— PROVIDED RECORDS —
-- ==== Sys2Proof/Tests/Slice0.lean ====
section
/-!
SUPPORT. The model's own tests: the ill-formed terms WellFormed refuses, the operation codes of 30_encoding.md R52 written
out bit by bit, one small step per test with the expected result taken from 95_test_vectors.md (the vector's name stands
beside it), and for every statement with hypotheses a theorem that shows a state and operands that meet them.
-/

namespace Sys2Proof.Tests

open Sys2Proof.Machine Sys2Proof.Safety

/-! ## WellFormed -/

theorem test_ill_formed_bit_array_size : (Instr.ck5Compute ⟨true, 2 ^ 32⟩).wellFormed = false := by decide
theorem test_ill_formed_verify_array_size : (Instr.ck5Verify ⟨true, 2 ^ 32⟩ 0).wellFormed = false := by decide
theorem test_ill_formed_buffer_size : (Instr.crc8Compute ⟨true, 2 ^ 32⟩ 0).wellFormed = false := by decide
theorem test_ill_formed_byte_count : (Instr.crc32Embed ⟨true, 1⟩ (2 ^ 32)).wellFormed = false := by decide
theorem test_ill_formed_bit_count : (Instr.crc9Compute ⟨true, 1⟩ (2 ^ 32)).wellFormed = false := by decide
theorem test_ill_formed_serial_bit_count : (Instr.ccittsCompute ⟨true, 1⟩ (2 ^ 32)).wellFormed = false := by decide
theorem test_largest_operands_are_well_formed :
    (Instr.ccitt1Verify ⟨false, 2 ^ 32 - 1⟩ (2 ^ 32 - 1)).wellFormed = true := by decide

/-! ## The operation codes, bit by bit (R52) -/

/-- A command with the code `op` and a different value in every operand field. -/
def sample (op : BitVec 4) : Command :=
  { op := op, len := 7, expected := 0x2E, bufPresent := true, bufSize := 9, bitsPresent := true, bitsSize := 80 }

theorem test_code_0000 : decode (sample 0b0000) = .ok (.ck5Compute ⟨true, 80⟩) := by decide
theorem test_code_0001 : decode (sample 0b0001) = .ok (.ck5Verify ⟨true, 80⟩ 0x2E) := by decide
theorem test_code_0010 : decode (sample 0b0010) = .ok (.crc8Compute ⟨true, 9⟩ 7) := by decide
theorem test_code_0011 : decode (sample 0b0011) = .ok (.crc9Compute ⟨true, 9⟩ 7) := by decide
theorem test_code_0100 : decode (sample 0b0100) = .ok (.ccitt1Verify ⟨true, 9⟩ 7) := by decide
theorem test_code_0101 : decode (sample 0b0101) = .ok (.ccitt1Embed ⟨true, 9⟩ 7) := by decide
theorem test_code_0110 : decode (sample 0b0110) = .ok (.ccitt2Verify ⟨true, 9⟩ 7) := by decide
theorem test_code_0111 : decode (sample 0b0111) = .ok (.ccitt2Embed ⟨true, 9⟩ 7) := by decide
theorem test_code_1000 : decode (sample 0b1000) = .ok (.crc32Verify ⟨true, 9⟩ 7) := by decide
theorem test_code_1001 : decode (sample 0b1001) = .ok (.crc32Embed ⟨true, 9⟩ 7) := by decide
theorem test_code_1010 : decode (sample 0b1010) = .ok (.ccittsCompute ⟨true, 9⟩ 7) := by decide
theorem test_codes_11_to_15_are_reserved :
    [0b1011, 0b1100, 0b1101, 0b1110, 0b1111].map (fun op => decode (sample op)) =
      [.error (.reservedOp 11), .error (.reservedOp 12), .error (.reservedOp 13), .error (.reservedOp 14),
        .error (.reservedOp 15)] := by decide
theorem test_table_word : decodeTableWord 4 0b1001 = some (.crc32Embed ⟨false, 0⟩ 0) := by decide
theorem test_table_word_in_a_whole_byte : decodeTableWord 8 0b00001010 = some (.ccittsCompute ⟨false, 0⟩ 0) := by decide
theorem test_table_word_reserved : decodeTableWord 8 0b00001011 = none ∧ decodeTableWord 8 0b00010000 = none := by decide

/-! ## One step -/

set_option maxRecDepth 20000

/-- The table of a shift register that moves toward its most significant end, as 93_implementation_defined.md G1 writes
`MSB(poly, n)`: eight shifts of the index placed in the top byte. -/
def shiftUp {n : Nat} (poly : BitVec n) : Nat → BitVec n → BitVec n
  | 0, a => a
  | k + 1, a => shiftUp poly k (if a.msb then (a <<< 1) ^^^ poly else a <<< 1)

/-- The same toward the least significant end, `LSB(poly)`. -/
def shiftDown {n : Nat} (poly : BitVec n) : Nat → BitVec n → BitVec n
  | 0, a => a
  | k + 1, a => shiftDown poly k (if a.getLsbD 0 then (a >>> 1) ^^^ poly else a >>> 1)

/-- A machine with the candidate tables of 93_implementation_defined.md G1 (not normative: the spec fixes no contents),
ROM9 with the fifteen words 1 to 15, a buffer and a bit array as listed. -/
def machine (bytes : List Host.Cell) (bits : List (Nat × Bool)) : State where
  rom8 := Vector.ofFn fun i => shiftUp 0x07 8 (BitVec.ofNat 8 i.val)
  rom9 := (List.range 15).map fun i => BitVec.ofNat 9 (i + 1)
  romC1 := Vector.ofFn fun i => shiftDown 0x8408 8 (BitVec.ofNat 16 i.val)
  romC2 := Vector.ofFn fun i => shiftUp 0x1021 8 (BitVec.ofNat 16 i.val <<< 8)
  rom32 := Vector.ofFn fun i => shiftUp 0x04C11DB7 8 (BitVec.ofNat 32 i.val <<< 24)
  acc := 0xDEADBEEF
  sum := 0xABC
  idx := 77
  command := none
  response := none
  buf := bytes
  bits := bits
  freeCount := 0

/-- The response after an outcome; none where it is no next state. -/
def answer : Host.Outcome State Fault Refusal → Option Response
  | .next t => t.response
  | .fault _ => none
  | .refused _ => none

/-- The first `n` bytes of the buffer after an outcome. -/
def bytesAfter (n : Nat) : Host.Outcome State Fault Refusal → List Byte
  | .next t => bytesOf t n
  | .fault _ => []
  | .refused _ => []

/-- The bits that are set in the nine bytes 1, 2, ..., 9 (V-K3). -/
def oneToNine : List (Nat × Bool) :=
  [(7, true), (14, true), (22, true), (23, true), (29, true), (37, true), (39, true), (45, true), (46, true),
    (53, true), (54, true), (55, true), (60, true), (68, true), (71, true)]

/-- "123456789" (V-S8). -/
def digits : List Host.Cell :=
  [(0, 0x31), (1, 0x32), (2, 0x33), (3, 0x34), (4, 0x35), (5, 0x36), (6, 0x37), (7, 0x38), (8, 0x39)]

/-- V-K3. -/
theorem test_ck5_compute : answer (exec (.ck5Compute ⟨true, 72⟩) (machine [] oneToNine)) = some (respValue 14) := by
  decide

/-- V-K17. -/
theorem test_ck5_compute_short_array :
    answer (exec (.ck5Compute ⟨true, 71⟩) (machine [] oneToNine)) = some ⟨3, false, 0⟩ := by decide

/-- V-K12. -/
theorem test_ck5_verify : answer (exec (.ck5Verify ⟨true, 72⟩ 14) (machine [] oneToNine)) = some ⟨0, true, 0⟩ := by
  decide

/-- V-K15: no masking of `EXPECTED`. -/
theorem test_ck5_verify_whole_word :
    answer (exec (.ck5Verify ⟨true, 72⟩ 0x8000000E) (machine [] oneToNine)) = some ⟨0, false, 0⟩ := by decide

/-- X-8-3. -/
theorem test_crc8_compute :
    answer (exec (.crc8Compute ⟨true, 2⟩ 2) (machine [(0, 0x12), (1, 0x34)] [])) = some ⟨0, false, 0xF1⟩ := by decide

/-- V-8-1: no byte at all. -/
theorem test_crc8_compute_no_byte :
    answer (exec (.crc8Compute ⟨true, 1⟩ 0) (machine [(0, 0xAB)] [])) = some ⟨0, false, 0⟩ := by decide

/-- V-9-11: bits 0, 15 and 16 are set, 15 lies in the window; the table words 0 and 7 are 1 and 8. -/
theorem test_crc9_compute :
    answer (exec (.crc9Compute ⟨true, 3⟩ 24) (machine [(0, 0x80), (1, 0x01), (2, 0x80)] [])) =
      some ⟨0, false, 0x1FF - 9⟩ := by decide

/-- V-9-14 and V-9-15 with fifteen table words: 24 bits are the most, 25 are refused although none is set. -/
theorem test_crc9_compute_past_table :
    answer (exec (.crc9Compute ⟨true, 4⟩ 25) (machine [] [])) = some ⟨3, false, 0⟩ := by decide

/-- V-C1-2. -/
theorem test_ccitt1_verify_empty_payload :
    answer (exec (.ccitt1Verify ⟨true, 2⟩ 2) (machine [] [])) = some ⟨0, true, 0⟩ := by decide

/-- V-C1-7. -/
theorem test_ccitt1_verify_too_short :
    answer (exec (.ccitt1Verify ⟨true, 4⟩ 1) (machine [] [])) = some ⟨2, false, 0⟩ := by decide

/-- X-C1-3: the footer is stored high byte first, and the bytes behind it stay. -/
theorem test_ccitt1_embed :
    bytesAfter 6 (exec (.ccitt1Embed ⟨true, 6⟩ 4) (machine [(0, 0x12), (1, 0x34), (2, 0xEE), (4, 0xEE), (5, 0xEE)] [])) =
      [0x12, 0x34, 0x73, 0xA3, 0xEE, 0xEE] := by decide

— WHAT YOU HAVE TO DO —
Would you restate exactly the lines of the material above, from its opening line through the line with "theorem test_code_0000 : decode", and output only those?

— SOLUTION FOR THIS TASK —
-- ==== Sys2Proof/Tests/Slice0.lean ====
section
/-!
SUPPORT. The model's own tests: the ill-formed terms WellFormed refuses, the operation codes of 30_encoding.md R52 written
out bit by bit, one small step per test with the expected result taken from 95_test_vectors.md (the vector's name stands
beside it), and for every statement with hypotheses a theorem that shows a state and operands that meet them.
-/

namespace Sys2Proof.Tests

open Sys2Proof.Machine Sys2Proof.Safety

/-! ## WellFormed -/

theorem test_ill_formed_bit_array_size : (Instr.ck5Compute ⟨true, 2 ^ 32⟩).wellFormed = false := by decide
theorem test_ill_formed_verify_array_size : (Instr.ck5Verify ⟨true, 2 ^ 32⟩ 0).wellFormed = false := by decide
theorem test_ill_formed_buffer_size : (Instr.crc8Compute ⟨true, 2 ^ 32⟩ 0).wellFormed = false := by decide
theorem test_ill_formed_byte_count : (Instr.crc32Embed ⟨true, 1⟩ (2 ^ 32)).wellFormed = false := by decide
theorem test_ill_formed_bit_count : (Instr.crc9Compute ⟨true, 1⟩ (2 ^ 32)).wellFormed = false := by decide
theorem test_ill_formed_serial_bit_count : (Instr.ccittsCompute ⟨true, 1⟩ (2 ^ 32)).wellFormed = false := by decide
theorem test_largest_operands_are_well_formed :
    (Instr.ccitt1Verify ⟨false, 2 ^ 32 - 1⟩ (2 ^ 32 - 1)).wellFormed = true := by decide

/-! ## The operation codes, bit by bit (R52) -/

/-- A command with the code `op` and a different value in every operand field. -/
def sample (op : BitVec 4) : Command :=
  { op := op, len := 7, expected := 0x2E, bufPresent := true, bufSize := 9, bitsPresent := true, bitsSize := 80 }

theorem test_code_0000 : decode (sample 0b0000) = .ok (.ck5Compute ⟨true, 80⟩) := by decide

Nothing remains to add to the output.